To advance motor cortex-targeted hNPC-GDNF therapy to treat human patients in the clinic, the authors are currently performing good manufacturing practice pre‐clinical small and large animal studies where they currently report the absence of adverse effects when targeting the motor cortex of rats.
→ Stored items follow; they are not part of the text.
/-- Under `single` an operation is in phase 1 at most (R18). -/
theorem phase_le_one {n : Nat} (h : n ≤ 1) : BitVec.ofNat 2 n ≤ 1 := by
  interval_cases n <;> decide

/-! ## A command's own result -/

/-- A result is written into the result, lifecycle and geometry registers alone: status, flags, phase, bus, parameters
and pins are as they were. -/
theorem WritesOwnResult.outside {i : Instr} {s t : State} (h : WritesOwnResult i s t) :
    t.seq = s.seq ∧ t.rValid = s.rValid ∧ t.traffic = s.traffic ∧ t.bus = s.bus ∧ t.params = s.params ∧
      t.inputs = s.inputs ∧ t.geomPort = s.geomPort := by
  cases i with
  | init => obtain ⟨-, rfl⟩ := h; simp
  | wrreg off val => obtain ⟨-, rfl⟩ := h; simp
  | rdsnap => obtain ⟨-, S, rfl⟩ := h; simp
  | touched => obtain ⟨-, v, rfl⟩ := h; simp
  | count => obtain ⟨-, v, rfl⟩ := h; simp
  | points => obtain ⟨-, pts, rfl⟩ := h; simp

/-- Only a constructed driver has results, INIT's own being that it is constructed. -/
theorem WritesOwnResult.constructed {i : Instr} {s t : State} (h : WritesOwnResult i s t) : t.constructed = true := by
  cases i with
  | init => obtain ⟨-, rfl⟩ := h; rfl
  | wrreg off val => obtain ⟨hc, rfl⟩ := h; exact hc
  | rdsnap => obtain ⟨hc, S, rfl⟩ := h; exact hc
  | touched => obtain ⟨hc, v, rfl⟩ := h; exact hc
  | count => obtain ⟨hc, v, rfl⟩ := h; exact hc
  | points => obtain ⟨hc, pts, rfl⟩ := h; simpa using hc

/-- The lifecycle and geometry registers of `t` are those of `s`. -/
def SameLifecycle (s t : State) : Prop :=
  t.constructed = s.constructed ∧ t.rot = s.rot ∧ t.width = s.width ∧ t.height = s.height

theorem SameLifecycle.refl (s : State) : SameLifecycle s s := ⟨rfl, rfl, rfl, rfl⟩

/-- The columns "written by" of R10: `t` has every result, lifecycle and geometry register of `s` but the command's own. -/
def KeepsOthers (i : Instr) (s t : State) : Prop :=
  (i ≠ .rdsnap → t.rSnap = s.rSnap) ∧ (i ≠ .touched → t.rTouch = s.rTouch) ∧ (i ≠ .count → t.rCount = s.rCount) ∧
  (i ≠ .points → t.rNpts = s.rNpts ∧ t.rX = s.rX ∧ t.rY = s.rY) ∧
  (i ≠ .init → SameLifecycle s t)

theorem KeepsOthers.refl (i : Instr) (s : State) : KeepsOthers i s s := by simp [KeepsOthers, SameLifecycle]

theorem WritesOwnResult.keepsOthers {i : Instr} {s t : State} (h : WritesOwnResult i s t) : KeepsOthers i s t := by
  cases i with
  | init => obtain ⟨-, rfl⟩ := h; simp [KeepsOthers, SameLifecycle]
  | wrreg off val => obtain ⟨-, rfl⟩ := h; exact .refl _ _
  | rdsnap => obtain ⟨-, S, rfl⟩ := h; simp [KeepsOthers, SameLifecycle]
  | touched => obtain ⟨-, v, rfl⟩ := h; simp [KeepsOthers, SameLifecycle]
  | count => obtain ⟨-, v, rfl⟩ := h; simp [KeepsOthers, SameLifecycle]
  | points => obtain ⟨-, pts, rfl⟩ := h; simp [KeepsOthers, SameLifecycle]

/-- `R_NPTS` stays in its range: POINTS delivers at most two pairs, no other command writes it (R24). -/
theorem WritesOwnResult.rNpts_le {i : Instr} {s t : State} (h : WritesOwnResult i s t) (hs : s.rNpts ≤ 2) :
    t.rNpts ≤ 2 := by
  by_cases hi : i = .points
  · subst hi
    obtain ⟨-, pts, rfl⟩ := h
    exact deliver_rNpts_le pts s
  · obtain ⟨-, -, -, hpoints, -⟩ := h.keepsOthers
    rwa [(hpoints hi).1]
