-- ==== Sys2Proof/Machine/State.lean ====
section
/-!
DEFINITION. The state of the device as plain data, and the state after reset.
`Chip` is everything the spec gives the device; `State` adds the queue of waiting commands.
-/
namespace Sys2Proof.Machine

/-! ### Requests over the drove rings (10) -/

/-- What a target answers to a request: status (Table 10-4), data and the poisoned elements. -/
structure Srv where
  status : Nat
  data : List (BitVec 9)
  mask : List Nat
deriving DecidableEq, Repr

/-- The requests of one transfer of a block, in order: the answers so far, and the stop and tag of the request that is out (R300, R307). -/
structure Xact where
  ans : List Srv
  wait : Option ((Nat × Nat) × BitVec 6)
deriving DecidableEq, Repr

/-- Nothing has been asked. -/
def Xact.none : Xact := ⟨[], Option.none⟩

/-! ### Array and microsequencers (01, 03, 04, 07) -/

/-- The registers C, F, M, X and T of the 36 lambs of one lamb row of a fold; bit j is local column j (R65). -/
structure LambRow where
  c : Word
  f : Word
  m : Word
  x : Word
  t : Word
deriving DecidableEq, Repr

/-- C = F = X = T = 0 and M = 1 (R66). -/
def LambRow.formed : LambRow := ⟨0, 0, BitVec.allOnes 36, 0, 0⟩

/-- One issued array instruction: its words, the captured operand (R97), the rounding mode captured at issue (R121)
and the offset it was fetched from (R104). -/
structure QItem where
  head : Word
  tail : Word
  sop : Double
  rm : BitVec 2
  pc : Word
deriving DecidableEq, Repr

/-- A reduction result on its way to the bellwether (R40): what it updates (RUPD of Table 7-2) and its values. -/
structure Red where
  rupd : BitVec 2
  bell : Bool
  count : Nat
  first : Word
  /-- the sample came from a microroutine, so BELLIN takes the bell too (R220) -/
  micro : Bool
deriving DecidableEq, Repr

/-- What a ROM routine held at a checkpoint has still to give (R226): the slices of the destination planes that are not final yet,
in routine order, the lamb rows at its end, FPSW flags and the divide-by-zero of its last sample. -/
structure RomTodo where
  planes : List (List (Nat × BitVec 40))
  regs : List (Nat × LambRow)
  fl : Nat
  dz : Bool
deriving DecidableEq, Repr

/-- A routine of the ROM under way: the beats it has still to send, and, past its first checkpoint, what it has still to give
(log entry 8). -/
structure RomRun where
  left : Nat
  todo : Option RomTodo
deriving DecidableEq, Repr
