/-- A CHABORT write (R257): a channel that has no code yet ends with ABORTED, one in DRAIN keeps its code, and neither chains. -/
def chabort (die p : Nat) (v : Word) (c : Chip) : Chip :=
  ((List.range 16).filter (fun ch => bitAt v ch)).foldl (fun c ch =>
    let x := c.chan die p ch
    if x.st = 0 then c
    else if x.st = 5 ∨ x.code.isSome = true then c.setChan die p ch { x with nochain := true }
    else if x.st = 4 then
      c.setChan die p ch { x with code := some 0o13, nochain := true, resv := false, st := if x.outbound then 5 else 4 }
    else (c.abandon x.xact).setChan die p ch { x with code := some 0o13, nochain := true, xact := Xact.none }) c

/-- SLOT_GRANT (R252): the earliest PENDING channel takes a free slot. -/
def slotGrant (die p ch : Nat) (c : Chip) : Chip :=
  let x := c.chan die p ch
  let first := (List.range 16).all (fun o =>
    let y := c.chan die p o
    o == ch || y.st != 1 || y.code.isSome || decide (x.order < y.order))
  if x.st = 1 ∧ x.code = none ∧ first = true ∧ slotsUsed c die p < 4 then c.setChan die p ch { x with st := 2 } else c

/-- Address of word `i` of entry `ch` (R248). -/
def entryAddr (c : Chip) (die p ch i : Nat) : Nat := (c.reg (pgCtu die p) 16).toNat + 32 * ch + 4 * i

/-- R253: the plane ranges and the row ranges of two channels both overlap. -/
def chansOverlap (x y : Chan) : Bool :=
  decide (x.pl < y.pl + y.cnt) && decide (y.pl < x.pl + x.cnt) &&
  decide (x.row0 < y.row0 + y.nr) && decide (y.row0 < x.row0 + x.nr)

/-- The reservations held on the planes of a die: (first plane, length) (R254). -/
def reservations (c : Chip) (die : Nat) : List (Nat × Nat) :=
  (List.range 9).flatMap (fun p => (List.range 16).filterMap (fun ch =>
    let x := c.chan die p ch
    if x.resv then some (x.pl, x.cnt) else none))

/-- Two plane ranges share a plane. -/
def rangesMeet (r s : Nat × Nat) : Bool :=
  r.2 != 0 && s.2 != 0 && decide (r.1 < s.1 + s.2) && decide (s.1 < r.1 + r.2)

/-- RESERVATION_PLACE (R253, R254): `busy` is the touch set of the instruction that runs on the die. An earlier channel whose entry is not
read yet may overlap, and the channel waits for it too. -/
def reservationPlace (die p ch : Nat) (busy : List (Nat × Nat)) (c : Chip) : Chip :=
  let x := c.chan die p ch
  let blocked := (List.range 16).any (fun o =>
    let y := c.chan die p o
    o != ch && decide (y.order < x.order) &&
      (((y.st == 1 || y.st == 2) && y.code.isNone) || (decide (3 ≤ y.st) && chansOverlap x y)))
  if x.st ≠ 3 ∨ x.code.isSome = true ∨ blocked = true ∨ busy.any (rangesMeet (x.pl, x.cnt)) = true then c
  else c.setChan die p ch { x with st := 4, resv := true }

/-- STAGING_FILL (R258, R261, R270): the next request of an inbound channel arrives from HBM, with the stacks' severity reports. It is made
only while staging has room for its piece, and waits for writes that the CTU has queued on its block. -/
def stagingFill (die p ch : Nat) (sev : List Sev) (c : Chip) : Chip :=
  let x := c.chan die p ch
  let rb := x.pieceOctets
  let q := x.fill / rb
  let o := x.fill % rb
  let a := x.haddr + q * x.stride
  let n := chunkLen a rb o
  if x.st ≠ 4 ∨ x.outbound = true ∨ x.code.isSome = true ∨ x.pieces ≤ q then c
  else if !hbmUp c die || queuedBlock c die p (a + o) n || (o == 0 && !stagingRoom c die p x.slicesPer) then c
  else
    let r := c.hbmRead die (a + o) n 0 p sev
    let st := (r.1.zipIdx).foldl (fun m d => SMap.set (fun _ => 0) m (x.fill + d.2) d.1) x.stage
    r.2.setChan die p ch { x with stage := st, fill := x.fill + n }

/-- The row-slice number `i` as staged, with the nonets that a failing octet reaches. -/
def stagedSlice (x : Chan) (i : Nat) : Word × BitVec 4 :=
  let base := (i / x.slicesPer) * x.pieceOctets
  (List.range 36).foldl (fun (acc : Word × BitVec 4) j =>
    match x.octetOf (x.streamBit (i % x.slicesPer) j) with
    | none => acc
    | some (o, m) =>
      let v := SMap.get (fun _ => 0) x.stage (base + o)
      (if v.getLsbD m then acc.1 ||| BitVec.ofNat 36 (2 ^ j) else acc.1,
       if v.getLsbD 8 then acc.2 ||| (1#4 <<< (j / 9)) else acc.2)) (0, 0)

/-- The failing octets of the piece whose first reached slice is row-slice number `i`: each is one event of PLOG (R261, R534). -/
def failsAt (x : Chan) (i : Nat) : List Nat :=
  let base := (i / x.slicesPer) * x.pieceOctets
  (List.range x.pieceOctets).filter (fun o =>
    (SMap.get (fun _ => 0) x.stage (base + o)).getLsbD 8 && x.firstAt (i % x.slicesPer) o)

/-- The physical fold of flock row `r` of CTU p's column (R239). -/
def ctuFold (c : Chip) (die p r : Nat) : Nat := foldIx die ((c.dieCols die).getD p 0) (r / 36)

/-- PLOG record of a channel (Table 8-7). -/
def ctuLog (die p ch src plane row : Nat) (c : Chip) : Chip :=
  c.log (pgCtu die p) 19 true (withField (withField (withField (withField 0 33 1 src) 29 4 ch) 16 13 plane) 6 10 row)

/-- The octets of piece q leave staging. -/
def Chan.dropPiece (x : Chan) (q : Nat) : Chan := { x with stage := SMap.drop (fun i => i / x.pieceOctets == q) x.stage }

/-- One inbound port access: the next staged row-slice is written (R85, R261); with none staged the fold's port stalls (Table 8-7). -/
def portIn (die p ch : Nat) (x : Chan) (c : Chip) : Chip :=
  if x.slicesPer * (x.fill / x.pieceOctets) ≤ x.moved then c.count (pgCtu die p) 20 1
  else
    let pr := x.place x.moved
    let s := stagedSlice x x.moved
    let c := portWrite (ctuFold c die p pr.2) pr.1 (pr.2 % 36) s.1 s.2 c
    let bad := s.2 != 0
    let fails := if bad then failsAt x x.moved else []
    let y := { x with moved := x.moved + 1, hperr := x.hperr || bad }
    let c := c.setChan die p ch (if y.moved % x.slicesPer = 0 then y.dropPiece (x.moved / x.slicesPer) else y)
    let c := fails.foldl (fun c _ => ctuLog die p ch 0 pr.1 pr.2 c) c
    if bad then c.raise (pgCtu die p) 32 else c

/-- An outbound row-slice enters staging: its bits reach their octets, a marked slice poisons them, and a dropped bit 8
sets DROP8 (R243, R247, R262). -/
def stageOut (x : Chan) (i : Nat) (w : Word) (mark : Bool) : Chan :=
  let base := (i / x.slicesPer) * x.pieceOctets
  (List.range 36).foldl (fun x j =>
    match x.octetOf (x.streamBit (i % x.slicesPer) j) with
    | none => if bitAt w j then { x with drop8 := true } else x
    | some (o, m) =>
      let v := SMap.get (fun _ => 0) x.stage (base + o)
      let v := if bitAt w j then v ||| (1#9 <<< m) else v
      let v := if mark then v ||| 0x100#9 else v
      { x with stage := SMap.set (fun _ => 0) x.stage (base + o) v }) x

/-- One outbound port access: the next row-slice is read into staging, where its piece has room; a whole piece is queued at the HBM
controllers, in requests of up to 64 octets (R258). -/
def portOut (die p ch : Nat) (x : Chan) (c : Chip) : Chip :=
  if x.moved % x.slicesPer = 0 ∧ stagingRoom c die p x.slicesPer = false then c else
  let pr := x.place x.moved
  let r := portRead (ctuFold c die p pr.2) pr.1 (pr.2 % 36) c
  let x := stageOut x x.moved r.1 r.2.1
  let x := { x with moved := x.moved + 1, pperr := x.pperr || r.2.1 }
  let x := if x.moved % x.slicesPer = 0 then
      let q := x.moved / x.slicesPer - 1
      let a := x.haddr + q * x.stride
      { x.dropPiece q with wq := x.wq ++ (chunks a x.pieceOctets).map (fun w =>
          (a + w.1, (List.range w.2).map (fun o => SMap.get (fun _ => 0) x.stage (q * x.pieceOctets + w.1 + o)))) }
    else x
  let c := r.2.2.setChan die p ch x
  if r.2.1 then (ctuLog die p ch 1 pr.1 pr.2 c).raise (pgCtu die p) 33 else c

/-- PORT_ACCESS (R85): one row-slice of a channel in RUN moves over the plane port. -/
def portAccess (die p ch : Nat) (c : Chip) : Chip :=
  let x := c.chan die p ch
  if x.st ≠ 4 ∨ x.code.isSome = true ∨ x.total ≤ x.moved ∨ c.halted die = true then c
  else if x.outbound then portOut die p ch x c else portIn die p ch x c

/-- RESERVATION_CLEAR (R254): after the last port access; an outbound channel enters DRAIN. -/
def reservationClear (die p ch : Nat) (c : Chip) : Chip :=
  let x := c.chan die p ch
  if x.st = 4 ∧ x.resv = true ∧ x.total ≤ x.moved then
    c.setChan die p ch { x with resv := false, st := if x.outbound then 5 else 4, code := some 0o00 }
  else c

/-- The HBM write of a channel's oldest queued request (R270, R273). -/
def ctuHbmWrite (die p ch : Nat) (c : Chip) : Chip :=
  let x := c.chan die p ch
  match x.wq with
  | [] => c
  | w :: rest =>
    if hbmUp c die then (c.hbmWrite die w.1 p w.2).setChan die p ch { x with wq := rest, fill := x.fill + w.2.length }
    else c

/-- CTU_GONE (R263): the controller answers GONE, and the channel ends as an abort with code GONE. -/
def ctuGone (die p ch : Nat) (c : Chip) : Chip :=
  let x := c.chan die p ch
  if (x.st = 4 ∨ x.st = 5) ∧ hbmUp c die = false then
    c.setChan die p ch { x with code := some 0o14, resv := false, wq := [], nochain := true }
  else c

end Sys2Proof.Machine
end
However, the team notes that maximum benefits for this type of therapy may derive from the combinatorial treatment of multiple regions (brain/spinal cord/muscle).

To discover more about how targeted engineered neural progenitor cell therapy may represent an improved treatment for ALS patients, stay tuned to the Stem Cells Portal!

Discussion Points

  • Will dual targeting of hNPC-GDNF to the spinal cord and motor cortex synergistically improve outcomes in ALS model rats?
  • Will motor cortex targeting of hNPC-GDNF provide therapeutic benefit in large-animal studies?
  • What other growth factors may further improve this therapeutic option?

References

  1. Suzuki M, McHugh J, Tork C, et al., GDNF Secreting Human Neural Progenitor Cells Protect Dying Motor Neurons, but Not Their Projection to Muscle, in a Rat Model of Familial ALS. PLOS ONE 2007;2:e689.
  2. Klein SM, Behrstock S, McHugh J, et al., GDNF Delivery Using Human Neural Progenitor Cells in a Rat Model of ALS. Human Gene Therapy 2005;16:509-521.
  3. Thomsen GM, Avalos P, Ma AA, et al., Transplantation of Neural Progenitor Cells Expressing Glial Cell Line-Derived Neurotrophic Factor into the Motor Cortex as a Strategy to Treat Amyotrophic Lateral Sclerosis. STEM CELLS 2018;36:1122-1131.
  4. Thomsen GM, Gowing G, Latter J, et al., Delayed Disease Onset and Extended Survival in the SOD1G93A Rat Model of Amyotrophic Lateral Sclerosis after Suppression of Mutant SOD1 in the Motor Cortex. The Journal of Neuroscience 2014;34:15587-15600.